Comparison: Which to Choose

1
2
3
4
5
6
7
8
9
10
11
12
13
14
15
┌─────────────────┬───────────┬─────────────┬──────────────┬──────────────┐
│                  │ Short     │ Long        │ SSE          │ WebSockets   │
│                  │ Polling   │ Polling     │              │              │
├─────────────────┼───────────┼─────────────┼──────────────┼──────────────┤
│ Direction        │ Client→   │ Client→     │ Server→      │ Bidirectional│
│ Latency          │ High      │ Low-Medium  │ Low          │ Very Low     │
│ Server load      │ Very High │ Medium      │ Low          │ Low          │
│ Complexity       │ Very Low  │ Medium      │ Low          │ High         │
│ Browser support  │ Universal │ Universal   │ Modern       │ Modern       │
│ Proxy friendly   │ Yes       │ Mostly      │ Yes (HTTP)   │ Sometimes    │
│ Auto reconnect   │ N/A       │ Manual      │ Built-in     │ Manual       │
│ Scalability      │ Easy      │ Medium      │ Medium       │ Hard         │
│ Binary data      │ Yes (req) │ Yes (req)   │ No (text)    │ Yes          │
│ HTTP/2 support   │ Yes       │ Yes         │ Yes          │ Separate     │
└─────────────────┴───────────┴─────────────┴──────────────┴──────────────┘

Decision framework

  • Dashboard refreshing every 30s: Short polling. Simple, effective, low frequency.
  • Notifications, live feeds: SSE. Server-to-client only, built-in reconnection, simple.
  • Chat, collaborative editing: WebSockets. Bidirectional, low latency, frequent messages.
  • Fallback when WebSockets blocked: Long polling. Works everywhere, reasonable latency.

Real-World Examples

Slack: Uses WebSockets for real-time messaging. Falls back to long polling in restricted network environments. The connection is multiplexed — all channels share a single WebSocket connection per client.

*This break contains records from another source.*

-- ==== Sys2Proof/Machine/Script.lean ====
section
/-! DEFINITION. The host-script notation of 30_encoding.md R73 and R74: each statement as the events it
stands for. -/

namespace Sys2Proof.Machine

/-- The register names of 20_memory.md R41. -/
inductive Reg where
  | ctrl
  | status
  | inten
  | plen
  | paddr
  | pdata
  | crc
  | seq
  | byteidx
  | pmax
deriving DecidableEq, Repr

/-- `addr(REG)` (20_memory.md R41). -/
def regAddr : Reg → BitVec 4
  | .ctrl => 0x0#4
  | .status => 0x1#4
  | .inten => 0x2#4
  | .plen => 0x3#4
  | .paddr => 0x4#4
  | .pdata => 0x5#4
  | .crc => 0x6#4
  | .seq => 0x7#4
  | .byteidx => 0x8#4
  | .pmax => 0x9#4

/-- `wr REG, value` (30_encoding.md R73). -/
def scriptWr (r : Reg) (v : Word) : Event := .op (.hb21 (hb21Word true (regAddr r) v))

/-- `rd REG` (30_encoding.md R73). -/
def scriptRd (r : Reg) : Event := .op (.hb21 (hb21Word false (regAddr r) 0x0000#16))

/-- `xfer n` (30_encoding.md R73). -/
def scriptXfer (n : Nat) : List Event := List.replicate n (.op (.hs2 0b11#2))

/-- `reset` (30_encoding.md R73). -/
def scriptReset : Event := .op (.rst1 1#1)

/-- `start` (30_encoding.md R74). -/
def scriptStart : Event := scriptWr .ctrl 0x0001#16

/-- `ack DONE` (30_encoding.md R74). -/
def scriptAckDone : Event := scriptWr .status 0x0002#16

/-- `ack ERR` (30_encoding.md R74). -/
def scriptAckErr : Event := scriptWr .status 0x0004#16

/-- `ack ALL` (30_encoding.md R74). -/
def scriptAckAll : Event := scriptWr .status 0x0006#16

/-- `load b0 ... b(n-1)` (30_encoding.md R74). A number of a script has 16 bits (R73), so the rule gives
no `wr PLEN, n` for more than 65535 bytes; there the low 16 bits of `n` are written (log 27). -/
def scriptLoad (bs : List Byte) : List Event :=
  scriptWr .paddr 0x0000#16 ::
    (bs.map (fun b => scriptWr .pdata (b.setWidth 16))
      ++ [scriptWr .plen (BitVec.ofNat 16 bs.length)])

/-- Runs the events of a script one after the other, with no other step between them. -/
def runEvents : List Event → State → Result
  | [], s => .next s
  | ev :: evs, s => (runEvent ev s).andThen (runEvents evs)

/-- `drain` issued in state `s` (30_encoding.md R74): the transfers up to and including the one with
`s_last = 1`. -/
def scriptDrain (s : State) : List Event := scriptXfer s.transfersLeft

/-- `drain` from a fresh `START` with payload length `plen` (30_encoding.md R74). -/
def scriptDrainFresh (plen : Nat) : List Event := scriptXfer (runTransfers plen)

/-- `drain` issued after the events `evs` from state `s`. Events that stop leave nothing to drain. -/
def scriptDrainAfter (evs : List Event) (s : State) : List Event :=
  match runEvents evs s with
  | .next t => scriptDrain t
  | .fault _ => []
  | .refused _ => []

/-- `send b0 ... b(n-1)` issued in state `s` (30_encoding.md R74): `load`, `start`, then the `drain` of
the state these leave. In a busy block the `START` is rejected and the `drain` is the rest of the run
in progress; where it is rejected in an idle block, R74 names no last transfer and there is none
(log 26). -/
def scriptSend (bs : List Byte) (s : State) : List Event :=
  let evs := scriptLoad bs ++ [scriptStart]
  evs ++ scriptDrainAfter evs s

end Sys2Proof.Machine
end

Twitter/X: Uses a combination of SSE for the streaming API and long polling for some features. The firehose API streams tweets in real time over persistent HTTP connections.

Google Docs: Uses WebSockets for collaborative editing with Operational Transformation (OT). Each keystroke is sent as a small message, and the server broadcasts operations to all connected editors.

Stock trading platforms: WebSockets for price feeds and order updates. The low latency of WebSockets is critical when prices change multiple times per second.

Interview Tips

  1. Start with requirements. "Does the client need to send data to the server, or just receive? How frequently do updates occur?" This determines whether you need WebSockets or SSE.
  1. Address scaling explicitly. "With 1 million concurrent WebSocket connections, we need roughly 50-100 WebSocket servers (10,000-20,000 connections per server), with Redis Pub/Sub as the message backbone."
  1. Mention heartbeats and reconnection. This shows operational awareness. "We send a ping every 30 seconds to detect dead connections and free resources. Clients reconnect with exponential backoff."
  1. Discuss fallback strategies. "We primarily use WebSockets but fall back to long polling for clients behind corporate proxies that strip the Upgrade header."
  1. Consider the message delivery guarantee. "When a user reconnects, we need to deliver messages they missed. We assign sequence numbers to messages and let the client request messages since their last received sequence number."
  1. Think about connection state on deploy. "When we deploy new code, we need to gracefully drain WebSocket connections. We send a reconnect signal, and clients establish new connections to updated servers."